Images in train dataset were broadly split into two groups. The first group had more than 8 keypoints, up to maximum of 30, and starting at index 1(or row 1 in .csv) upto index 2284. The images after index 2284 had a maximum of 8 keypoints. 

We identified approx. 320 images for in-depth examination after an initial review of the dataset. These images had some peculiarities, examples of these are discussed below: 

#### Peculiarity in Group1 Images:

##### Eyes closed: 
For identifying the center of eye keypoint, these images had an approximate labelling of that keypoint, without providing a high level of feature extraction for the model e.g. the absence contrast between the white sclera and the relatively darker eyelids or iris.
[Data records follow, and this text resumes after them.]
-- ==== Sys2Proof/Machine/State.lean ====
section
/-! DEFINITION. The state of the core and of the part of its environment that decides its steps, as plain data; the
reasons a step can stop; and the state right after reset (10_state R30, 70_reset_and_hazards R200). -/

namespace Sys2Proof.Machine

/-- The phase register PH (10_state R24). Its codes are in Machine/Flags.lean. -/
inductive Phase where
  /-- after hard reset, before the first INIT -/
  | uninit
  /-- constructed, not decoding a row -/
  | idle
  /-- decoding a row -/
  | busy
  /-- an error was raised; sticky -/
  | error
  deriving DecidableEq, Repr

/-- The error kinds of 60_exceptions R166. Their codes are in Machine/Flags.lean. -/
inductive ErrCode where
  /-- no error -/
  | none
  /-- IO_ERROR: the source ended or failed -/
  | ioError
  /-- FMT_ILLEGAL_INDEX, defensive (R168) -/
  | illegalIndex
  /-- FMT_ILLEGAL_RUN_LENGTH, defensive (R169) -/
  | illegalRunLength
  /-- FMT_UNKNOWN_TAG, defensive (R170) -/
  | unknownTag
  deriving DecidableEq, Repr

/-- The error record ERR (10_state R26). -/
structure ErrorRecord where
  code : ErrCode
  sub : BitVec 1
  value : Byte
  deriving DecidableEq, Repr

/-- What the byte source answers once its bytes are used up (20_memory R42, R43). -/
inductive SourceEnd where
  /-- `End`: the source is exhausted -/
  | ends
  /-- `Fail`: the source could not read -/
  | fails
  /-- no answer: the source holds the core (20_memory R44) -/
  | stalls
  deriving DecidableEq, Repr

/-- One pixel transfer on the sink port: the slot COL and the pixel (20_memory R49). -/
structure Transfer where
  slot : Word
  px : Pixel
  deriving DecidableEq, Repr

/-- One move of the environment. A step takes the first move of `events`; with none left the host is quiet for ever and
every step is the core's (log entry 1). -/
inductive Event where
  /-- no move of the environment: the core takes its step -/
  | quiet
  /-- the reset input is asserted and released (70_reset_and_hazards R200) -/
  | hardReset
  /-- the host command INIT(w) (45_host_commands R150) -/
  | init (w : Word)
  /-- the host command DECODE_ROW (45_host_commands R152) -/
  | decodeRow
  /-- the host reads status register `n` (45_host_commands R156, 10_state R27) -/
  | readStatus (n : Nat)
  /-- the host connects or repositions the byte source (70_reset_and_hazards R205 step 4, R207) -/
  | placeSource (bytes : List Byte) (after : SourceEnd)
  /-- the source can deliver further bytes: a hold lifts, or the terminator changes (20_memory R44) -/
  | supply (bytes : List Byte) (after : SourceEnd)
  /-- the sink starts or stops accepting (20_memory R51) -/
  | sinkReady (ready : Bool)
  /-- the host hands the sink a fresh zeroed image buffer (20_memory R50, 70_reset_and_hazards R208) -/
  | freshImage
  deriving DecidableEq, Repr

/-- What the host gets back for a command or a status read. The spec leaves the signalling to the platform
(45_host_commands R151); log entry 6. -/
inductive Reply where
  | accepted
  | notAccepted
  | status (value : Word)
  deriving DecidableEq, Repr

/-- Byte memory: address and byte, canonical form stated by `Memory.wf` (Machine/Ops.lean). -/
abbrev Memory := List Host.Cell

/-- The state. Above: the core's registers (10_state R14 to R26). Below: the environment's part (20_memory, log entries
9 and 10) with the hidden latches (10_state R28), and the model's own fields `events`, `replies`, `draws` (log entries 1, 6, 3). -/
structure State where
  /-- LAST, the most recently decoded pixel (R14) -/
  last : Pixel
  /-- RUN, the pixels still owed (R16) -/
  run : BitVec 6
  /-- CACHE, 64 packed pixels (R17) -/
  cache : Vector Word 64
  /-- ROW_WIDTH (R20) -/
  rowWidth : Word
  /-- COL, the next slot of the row (R21) -/
  col : Word
  /-- ROW, rows completed since INIT, wrapping (R22) -/
  row : Word
  /-- SPOS, stream bytes consumed since INIT, wrapping (R23) -/
  spos : BitVec 64
  /-- PH (R24) -/
  phase : Phase
  /-- ROW_DONE (R25) -/
  rowDone : Bool
  /-- ERR (R26) -/
  err : ErrorRecord
  /-- the stream bytes that no step has consumed, next first: those in the latches, then those the source will deliver
  (20_memory R43, R44) -/
  sourceBytes : List Byte
  /-- the hidden latches of a partly fetched opcode: how many bytes at the front of `sourceBytes` the source has delivered
  already (10_state R28, 20_memory R44; log entry 8) -/
  latched : Nat
  /-- what the source answers after them (20_memory R43) -/
  sourceEnd : SourceEnd
  /-- whether the sink accepts a pixel (20_memory R51) -/
  sinkAccepts : Bool
  /-- the image buffer behind the sink (20_memory R50) -/
  image : Memory
  /-- the transfers the sink took, oldest first (20_memory R49, R56) -/
  sent : List Transfer
  /-- the number y of the row being filled, without ROW's wrap (20_memory R50) -/
  rowsDone : Nat
  /-- the environment's moves still to come, next first -/
  events : List Event
  /-- what the host got back, oldest first -/
  replies : List Reply
  /-- how many free values have been drawn from Config -/
  draws : Nat
  deriving DecidableEq, Repr

/-- Why the machine stops with a fault. -/
inductive Fault where
  /-- A pixel would be written to an output slot at or above ROW_WIDTH, which does not exist (20_memory R40, R51).
  Raised by `emit`, when a meaning is run outside the precondition of every opcode (00_scope R8); no step from a state
  with COL at most ROW_WIDTH raises it. SAFE: the model stops. Log entry 14. -/
  | slotOutsideRow
  deriving DecidableEq, Repr

/-- Why the machine refuses an instruction. -/
inductive Refusal where
  /-- The instruction has no meaning yet. Raised only by a refused arm of exec, of which there is none left. SAFE: the
  model stops. -/
  | notModelled (mnemonic : String)
  deriving DecidableEq, Repr

/-- The three outcomes of a step of this machine. -/
abbrev Result := Host.Outcome State Fault Refusal

/-- No error (10_state R26). -/
def ErrorRecord.clear : ErrorRecord := ⟨.none, 0, 0⟩

/-- Right after power-on reset (10_state R30, 70_reset_and_hazards R200): UNINIT, no row done, no error. The other
registers are unspecified there and hold zero here (DESIGN CHOICE, unsafe: log entry 2). No source is connected yet, so
it does not answer; the latches are empty; the sink accepts; the image is zeroed (log entries 9 and 10). -/
def State.reset : State where
  last := ⟨0, 0, 0, 0⟩
  run := 0
  cache := Vector.replicate 64 0
  rowWidth := 0
  col := 0
  row := 0
  spos := 0
  phase := .uninit
  rowDone := false
  err := .clear
  sourceBytes := []
  latched := 0
  sourceEnd := .stalls
  sinkAccepts := true
  image := []
  sent := []
  rowsDone := 0
  events := []
  replies := []
  draws := 0

end Sys2Proof.Machine
end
Since the dataset had more than 300+ such images, we assumed these image types to be common in the test dataset. Hence, were retained in the training dataset.

In [None]:
imgs_eyes_closed    = np.array([152, 242, 288, 1676])

print("\nSample images with eyes closed")
plot_img_group( imgs_eyes_closed )


#### Peculiarity in Group2 Images:

##### Highly blurred:
Group 2 had a higher number of images that were extremely blurred and failed to provide any significant feature extractions. These images were not useful in training the model, and were dropped from our training dataset. 

In [None]:
imgs_high_blur    = np.array([2322, 2574, 2916, 6605])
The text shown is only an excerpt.